### MATERIAL SHOWN

____

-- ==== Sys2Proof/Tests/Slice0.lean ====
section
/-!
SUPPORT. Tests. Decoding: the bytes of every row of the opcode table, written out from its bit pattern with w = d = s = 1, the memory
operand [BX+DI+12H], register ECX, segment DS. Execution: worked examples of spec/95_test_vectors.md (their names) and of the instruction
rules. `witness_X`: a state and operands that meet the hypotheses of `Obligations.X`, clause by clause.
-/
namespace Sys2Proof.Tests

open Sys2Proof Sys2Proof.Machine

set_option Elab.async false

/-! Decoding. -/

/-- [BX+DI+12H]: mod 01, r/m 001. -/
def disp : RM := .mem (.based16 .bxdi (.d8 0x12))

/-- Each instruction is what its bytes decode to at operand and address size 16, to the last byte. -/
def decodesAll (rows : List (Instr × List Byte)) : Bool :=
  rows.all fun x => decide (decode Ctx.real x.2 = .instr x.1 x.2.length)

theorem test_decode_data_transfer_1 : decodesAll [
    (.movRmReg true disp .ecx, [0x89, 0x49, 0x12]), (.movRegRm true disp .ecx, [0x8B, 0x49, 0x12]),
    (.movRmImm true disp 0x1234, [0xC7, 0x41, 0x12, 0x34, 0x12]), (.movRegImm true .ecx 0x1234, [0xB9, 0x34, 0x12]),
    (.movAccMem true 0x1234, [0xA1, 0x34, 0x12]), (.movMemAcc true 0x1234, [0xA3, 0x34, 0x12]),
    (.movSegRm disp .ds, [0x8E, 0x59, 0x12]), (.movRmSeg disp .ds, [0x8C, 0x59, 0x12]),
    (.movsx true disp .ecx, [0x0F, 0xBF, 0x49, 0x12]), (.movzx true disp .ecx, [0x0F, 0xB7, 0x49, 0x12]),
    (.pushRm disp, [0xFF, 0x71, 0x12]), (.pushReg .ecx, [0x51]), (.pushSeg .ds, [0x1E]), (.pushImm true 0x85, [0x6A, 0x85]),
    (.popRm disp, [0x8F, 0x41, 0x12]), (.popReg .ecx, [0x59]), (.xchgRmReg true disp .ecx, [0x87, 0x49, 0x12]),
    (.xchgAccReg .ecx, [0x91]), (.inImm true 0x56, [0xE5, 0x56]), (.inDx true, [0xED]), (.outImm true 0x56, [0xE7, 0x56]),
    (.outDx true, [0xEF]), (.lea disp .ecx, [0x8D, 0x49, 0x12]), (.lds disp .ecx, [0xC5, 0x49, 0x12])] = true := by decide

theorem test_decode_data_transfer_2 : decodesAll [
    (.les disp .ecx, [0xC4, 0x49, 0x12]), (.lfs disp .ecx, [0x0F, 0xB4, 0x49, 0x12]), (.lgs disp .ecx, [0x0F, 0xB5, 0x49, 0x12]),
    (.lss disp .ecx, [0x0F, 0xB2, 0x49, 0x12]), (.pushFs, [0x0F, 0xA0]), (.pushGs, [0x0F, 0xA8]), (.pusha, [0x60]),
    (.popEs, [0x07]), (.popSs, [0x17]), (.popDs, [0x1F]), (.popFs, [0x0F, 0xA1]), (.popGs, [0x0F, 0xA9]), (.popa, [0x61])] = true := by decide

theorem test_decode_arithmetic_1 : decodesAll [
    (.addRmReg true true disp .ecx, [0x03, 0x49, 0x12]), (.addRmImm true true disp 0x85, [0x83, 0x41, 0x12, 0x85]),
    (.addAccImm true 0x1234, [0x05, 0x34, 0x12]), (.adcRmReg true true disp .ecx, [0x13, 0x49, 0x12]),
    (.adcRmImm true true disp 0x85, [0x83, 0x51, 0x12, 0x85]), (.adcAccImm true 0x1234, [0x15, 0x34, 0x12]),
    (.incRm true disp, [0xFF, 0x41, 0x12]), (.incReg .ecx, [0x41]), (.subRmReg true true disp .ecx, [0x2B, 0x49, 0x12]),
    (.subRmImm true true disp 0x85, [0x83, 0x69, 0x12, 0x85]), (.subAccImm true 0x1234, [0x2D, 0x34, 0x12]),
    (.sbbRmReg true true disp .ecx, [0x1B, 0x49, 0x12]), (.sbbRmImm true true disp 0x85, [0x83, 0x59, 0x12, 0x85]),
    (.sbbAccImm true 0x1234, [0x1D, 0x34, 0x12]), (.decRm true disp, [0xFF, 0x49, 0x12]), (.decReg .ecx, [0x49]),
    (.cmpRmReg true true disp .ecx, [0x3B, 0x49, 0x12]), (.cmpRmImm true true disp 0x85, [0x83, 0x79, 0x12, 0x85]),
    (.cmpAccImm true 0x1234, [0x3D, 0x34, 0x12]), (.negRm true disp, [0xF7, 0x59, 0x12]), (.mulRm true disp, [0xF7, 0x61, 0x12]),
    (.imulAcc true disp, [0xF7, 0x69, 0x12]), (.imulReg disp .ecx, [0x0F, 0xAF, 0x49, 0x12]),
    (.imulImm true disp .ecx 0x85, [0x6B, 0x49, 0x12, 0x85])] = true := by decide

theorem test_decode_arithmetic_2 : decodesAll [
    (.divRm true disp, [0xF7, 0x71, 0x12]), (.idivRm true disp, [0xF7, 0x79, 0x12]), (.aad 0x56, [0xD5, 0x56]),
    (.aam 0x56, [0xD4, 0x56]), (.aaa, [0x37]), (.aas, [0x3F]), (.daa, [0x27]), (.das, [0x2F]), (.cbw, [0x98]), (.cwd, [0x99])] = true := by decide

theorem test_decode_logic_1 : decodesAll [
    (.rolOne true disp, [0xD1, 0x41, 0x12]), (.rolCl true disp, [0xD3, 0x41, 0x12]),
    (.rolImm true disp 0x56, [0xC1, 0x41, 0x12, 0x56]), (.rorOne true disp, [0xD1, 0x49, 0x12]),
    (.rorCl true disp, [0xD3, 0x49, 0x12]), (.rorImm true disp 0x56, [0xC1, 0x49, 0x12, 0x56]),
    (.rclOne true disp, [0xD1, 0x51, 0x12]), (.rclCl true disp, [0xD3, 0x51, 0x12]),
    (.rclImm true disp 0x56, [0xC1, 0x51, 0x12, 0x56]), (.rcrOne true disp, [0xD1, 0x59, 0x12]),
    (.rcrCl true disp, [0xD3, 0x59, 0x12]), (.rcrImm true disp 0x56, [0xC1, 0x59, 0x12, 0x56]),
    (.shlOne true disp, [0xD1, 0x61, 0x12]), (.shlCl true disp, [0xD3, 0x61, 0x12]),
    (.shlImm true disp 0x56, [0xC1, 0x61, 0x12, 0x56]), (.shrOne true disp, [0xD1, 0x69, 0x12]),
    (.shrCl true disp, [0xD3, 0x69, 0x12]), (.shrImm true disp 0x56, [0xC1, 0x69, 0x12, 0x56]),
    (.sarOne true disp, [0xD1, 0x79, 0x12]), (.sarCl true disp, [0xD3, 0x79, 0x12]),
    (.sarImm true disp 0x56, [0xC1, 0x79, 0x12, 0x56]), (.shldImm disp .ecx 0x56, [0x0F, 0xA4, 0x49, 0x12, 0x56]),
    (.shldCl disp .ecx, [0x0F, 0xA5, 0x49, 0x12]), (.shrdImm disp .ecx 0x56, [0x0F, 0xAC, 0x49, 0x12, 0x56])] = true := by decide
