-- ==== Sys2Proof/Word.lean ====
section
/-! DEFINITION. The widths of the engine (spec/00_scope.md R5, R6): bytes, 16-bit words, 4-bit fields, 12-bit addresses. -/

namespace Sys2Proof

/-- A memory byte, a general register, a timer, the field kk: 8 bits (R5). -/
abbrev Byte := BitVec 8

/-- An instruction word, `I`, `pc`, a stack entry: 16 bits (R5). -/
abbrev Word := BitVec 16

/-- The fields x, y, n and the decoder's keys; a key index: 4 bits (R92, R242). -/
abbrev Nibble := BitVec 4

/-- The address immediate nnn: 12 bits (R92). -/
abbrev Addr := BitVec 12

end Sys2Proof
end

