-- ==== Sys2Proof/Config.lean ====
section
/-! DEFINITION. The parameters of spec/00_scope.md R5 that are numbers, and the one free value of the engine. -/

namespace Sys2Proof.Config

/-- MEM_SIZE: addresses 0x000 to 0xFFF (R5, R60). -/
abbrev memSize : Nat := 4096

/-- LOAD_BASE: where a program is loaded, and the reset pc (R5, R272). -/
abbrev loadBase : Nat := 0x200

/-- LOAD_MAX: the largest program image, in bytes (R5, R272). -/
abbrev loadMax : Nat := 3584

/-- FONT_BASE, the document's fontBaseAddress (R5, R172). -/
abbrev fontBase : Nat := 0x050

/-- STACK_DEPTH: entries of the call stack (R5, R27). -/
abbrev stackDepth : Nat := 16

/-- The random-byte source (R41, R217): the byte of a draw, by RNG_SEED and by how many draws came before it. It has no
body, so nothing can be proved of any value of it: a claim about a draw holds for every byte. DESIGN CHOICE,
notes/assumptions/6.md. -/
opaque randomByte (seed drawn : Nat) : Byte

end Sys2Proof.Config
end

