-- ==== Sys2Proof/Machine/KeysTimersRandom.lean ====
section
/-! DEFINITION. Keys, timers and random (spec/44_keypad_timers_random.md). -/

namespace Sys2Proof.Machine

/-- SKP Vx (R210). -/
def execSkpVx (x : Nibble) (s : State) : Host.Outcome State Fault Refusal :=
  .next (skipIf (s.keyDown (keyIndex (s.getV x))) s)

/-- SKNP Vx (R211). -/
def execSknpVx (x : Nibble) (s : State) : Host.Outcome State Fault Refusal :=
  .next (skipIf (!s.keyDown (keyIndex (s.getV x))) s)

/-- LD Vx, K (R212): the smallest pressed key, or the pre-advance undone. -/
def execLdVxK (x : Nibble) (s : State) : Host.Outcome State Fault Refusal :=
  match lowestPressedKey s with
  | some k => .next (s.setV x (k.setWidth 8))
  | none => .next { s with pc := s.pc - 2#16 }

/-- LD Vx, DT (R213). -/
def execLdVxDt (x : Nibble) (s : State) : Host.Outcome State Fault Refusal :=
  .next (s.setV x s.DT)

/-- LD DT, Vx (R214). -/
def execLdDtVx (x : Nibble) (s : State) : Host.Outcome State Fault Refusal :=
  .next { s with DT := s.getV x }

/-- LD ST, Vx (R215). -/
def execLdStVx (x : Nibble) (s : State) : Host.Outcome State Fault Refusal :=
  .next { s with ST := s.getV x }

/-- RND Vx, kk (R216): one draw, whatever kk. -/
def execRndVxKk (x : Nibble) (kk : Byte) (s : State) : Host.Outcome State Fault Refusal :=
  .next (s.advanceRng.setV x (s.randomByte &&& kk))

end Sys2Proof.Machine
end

____

### EXERCISE
The line with "none => .next" and all lines after it through the end of the data above: write these out exactly and add nothing.

### WRITTEN RESPONSE
  | none => .next { s with pc := s.pc - 2#16 }

/-- LD Vx, DT (R213). -/
def execLdVxDt (x : Nibble) (s : State) : Host.Outcome State Fault Refusal :=
  .next (s.setV x s.DT)

/-- LD DT, Vx (R214). -/
def execLdDtVx (x : Nibble) (s : State) : Host.Outcome State Fault Refusal :=
  .next { s with DT := s.getV x }

/-- LD ST, Vx (R215). -/
def execLdStVx (x : Nibble) (s : State) : Host.Outcome State Fault Refusal :=
  .next { s with ST := s.getV x }

/-- RND Vx, kk (R216): one draw, whatever kk. -/
def execRndVxKk (x : Nibble) (kk : Byte) (s : State) : Host.Outcome State Fault Refusal :=
  .next (s.advanceRng.setV x (s.randomByte &&& kk))

end Sys2Proof.Machine
end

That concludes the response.